Psychiatry refers to the branch of clinical medicine that studies mental disorders and also treats the soul using methods of diagnosis, prevention and treatment. Also, this term implies and includes the totality of accredited non-governmental and state institutions having the right to compulsory isolation of potentially dangerous persons.
The German psychiatrist V. Griesinger has gained widespread recognition due to a more precise definition of the concept of psychiatry as a teaching on the treatment and recognition of mental illness. Treatment includes therapy, organization of psychiatric care, rehabilitation, prevention, social aspects of psychiatry. Recognition includes diagnosis, investigation of pathogenesis, etiology, course, and also the outcome of mental disorders. According to a common definition, a mental illness refers to a change in consciousness that goes beyond the norm. The boundary conditions between pathology and norm are studied by clinical psychology. This direction is widely developing in the USA.
Psychiatry is divided into private and general.
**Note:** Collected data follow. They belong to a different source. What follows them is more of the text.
/-! `requestReset` -/

@[simp] theorem State.requestReset_regs : s.requestReset.regs = s.regs := rfl
@[simp] theorem State.requestReset_pc : s.requestReset.pc = s.pc := rfl
@[simp] theorem State.requestReset_sp : s.requestReset.sp = s.sp := rfl
@[simp] theorem State.requestReset_c : s.requestReset.c = s.c := rfl
@[simp] theorem State.requestReset_z : s.requestReset.z = s.z := rfl
@[simp] theorem State.requestReset_mem : s.requestReset.mem = s.mem := rfl
@[simp] theorem State.requestReset_rom : s.requestReset.rom = s.rom := rfl
@[simp] theorem State.requestReset_memOrg : s.requestReset.memOrg = s.memOrg := rfl
@[simp] theorem State.requestReset_readOnly : s.requestReset.readOnly = s.readOnly := rfl
@[simp] theorem State.requestReset_outputs : s.requestReset.outputs = s.outputs := rfl
@[simp] theorem State.requestReset_inputs : s.requestReset.inputs = s.inputs := rfl
@[simp] theorem State.requestReset_inputCount : s.requestReset.inputCount = s.inputCount := rfl
@[simp] theorem State.requestReset_resetRequest : s.requestReset.resetRequest = true := rfl
@[simp] theorem State.requestReset_resetCount : s.requestReset.resetCount = s.resetCount := rfl
@[simp] theorem State.reg_requestReset (x : Reg) : s.requestReset.reg x = s.reg x := rfl
@[simp] theorem State.memRead_requestReset (x : Addr) : s.requestReset.memRead x = s.memRead x := rfl
@[simp] theorem State.fetchWord_requestReset (x : Addr) : s.requestReset.fetchWord x = s.fetchWord x := rfl
@[simp] theorem State.writable_requestReset (x : Addr) : s.requestReset.writable x = s.writable x := rfl

/-! `cpuReset` -/

@[simp] theorem State.cpuReset_regs : s.cpuReset.regs = Vector.replicate 8 0x0000 := rfl
@[simp] theorem State.cpuReset_pc : s.cpuReset.pc = 0x000 := rfl
@[simp] theorem State.cpuReset_sp : s.cpuReset.sp = 0x3FF := rfl
@[simp] theorem State.cpuReset_c : s.cpuReset.c = carryAfterReset (s.resetCount + 1) := rfl
@[simp] theorem State.cpuReset_z : s.cpuReset.z = zeroAfterReset (s.resetCount + 1) := rfl
@[simp] theorem State.cpuReset_mem : s.cpuReset.mem = s.mem := rfl
@[simp] theorem State.cpuReset_rom : s.cpuReset.rom = s.rom := rfl
@[simp] theorem State.cpuReset_memOrg : s.cpuReset.memOrg = s.memOrg := rfl
@[simp] theorem State.cpuReset_readOnly : s.cpuReset.readOnly = s.readOnly := rfl
@[simp] theorem State.cpuReset_outputs : s.cpuReset.outputs = s.outputs := rfl
@[simp] theorem State.cpuReset_inputs : s.cpuReset.inputs = s.inputs := rfl
@[simp] theorem State.cpuReset_inputCount : s.cpuReset.inputCount = s.inputCount := rfl
@[simp] theorem State.cpuReset_resetRequest : s.cpuReset.resetRequest = false := rfl
@[simp] theorem State.cpuReset_resetCount : s.cpuReset.resetCount = s.resetCount + 1 := rfl
@[simp] theorem State.memRead_cpuReset (x : Addr) : s.cpuReset.memRead x = s.memRead x := rfl
@[simp] theorem State.fetchWord_cpuReset (x : Addr) : s.cpuReset.fetchWord x = s.fetchWord x := rfl
@[simp] theorem State.writable_cpuReset (x : Addr) : s.cpuReset.writable x = s.writable x := rfl

/-! Registers: a read after a write. -/

theorem State.reg_setReg (r x : Reg) (v : Word) : (s.setReg r v).reg x = if x = r then v else s.reg x := by
  simp only [State.reg, State.setReg, Fin.getElem_fin, Vector.getElem_set]
  by_cases h : x = r
  · simp [h]
  · have : r.toNat ≠ x.toNat := fun e => h (BitVec.eq_of_toNat_eq e.symm)
    simp [h, this]

@[simp] theorem State.reg_setReg_self (r : Reg) (v : Word) : (s.setReg r v).reg r = v := by simp [State.reg_setReg]

theorem State.reg_setReg_of_ne (r x : Reg) (v : Word) (h : x ≠ r) : (s.setReg r v).reg x = s.reg x := by
  simp [State.reg_setReg, h]

end Sys2Proof.Machine
end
In private psychiatry, individual diseases are the subject of study, and in general psychiatry, the general patterns of mental disorder are the subject of study. General psychiatry also includes general psychopathology, as well as pathopsychology. Private psychiatry is sometimes called private psychopathology. Signs of mental disorders are the subject of psychiatric semiotics. The symptoms of mental illness, the biological nature, manifestations of pathological changes in the body leading to a mental disorder are studied by clinical psychiatry, and modern psychiatry examines the etiology, clinic, pathogenesis, diagnosis, prevention, treatment, examination and rehabilitation of mental disorders.
Expertise in psychiatry is divided into military psychiatric, forensic psychiatric, medical and social (labor). The main method of psychiatric examination is a clinical study. A psychiatric diagnosis is established after clinical and laboratory research methods are obtained.
For several centuries to the present, there has been a discussion: psychiatry is a science or art. Critics say that there is no real evidence of the scientific nature of psychiatry and the effectiveness of its methods.
Psychiatry of the late XIX - early XX century was distinguished by two schools. The first included psychoanalysis, where Sigmund Freud laid the foundation for his work on the theory of the unconscious. According to his theory, the human brain isolates the area of animal instincts. Freud believed that “It” is opposed to the personal “I”, and “Super-I” is opposed to the dictates of society, which leads the personality and imposes certain standards of behavior. The unconscious, Freud believed, is a prison for forbidden desires, for example - erotic, squeezed out of it by consciousness. Due to the impossibility of the final destruction of desire, consciousness offers a sublimation mechanism - substitution through the realization of creativity or religion.
At the same time, a nervous breakdown represents a program malfunction in the sublimation mechanism, and the forbidden patient spills out through a painful reaction. The restoration of a person’s normal functioning is carried out through a technique called psychoanalysis. This method involves returning the patient to childhood memories, as well as resolving the problem.
Emil Kraepelin opposed Freud with his school of positivistic medicine. Kraepelin attributed progressive paralysis to the basis of the theory of mental disorder, and developed a new form of studying the disease as a process that develops over time and then breaks down to certain stages, with certain symptoms. Positivist medicine provides an explanation for mental disorder as a destruction of brain tissue, a biological disorder caused by multiple causes.
However, none of the theories could claim to be substantiated by evidence. Freud built the theory of children's sex drive on the psychoanalysis of adults, explaining that it is impossible to confirm it in children because of fear of a forbidden topic. Opponents reproached Kraepelin that in fact the theory of organic damage leads to madness and emotional as well as mental degradation. The cure of the sick at that time was considered impossible, and the professional activity of the doctor was reduced to supervision, as well as stopping possible aggression. In addition, the positivist theory found it difficult to explain the numerous cases of mental disorders.
Mental disorders are divided into two levels: psychotic and neurotic. This boundary is conditional and it is assumed that pronounced gross symptomatology is a sign of psychosis. And the softness and smoothness of symptoms is characteristic of neurotic disorders.
Psychiatry is a field of human knowledge that deals with the study of the pathology of human mental activity. What is a pathology of mental activity? It is impossible to answer this question exactly. Where the norm is not defined, there can be no talk of pathology. At the same time, the manifestation of mental activity is indisputable, which can be regarded as abnormal. This means a manifestation of a mental disorder, which at the same time appears to a large extent, counteracting, and sustainable. These include obsessions, delusions, phobias, mood pathology (affect and manic states), perceptual disorders (illusions, hallucinations, senestopathies).
To date, effective methods of therapy that are used by psychiatrists include blocking the brain (antipsychotics), pharmacotherapy - antipsychotics, brain destruction (electroshock - electroconvulsive therapy, lobotomy-psychosurgery).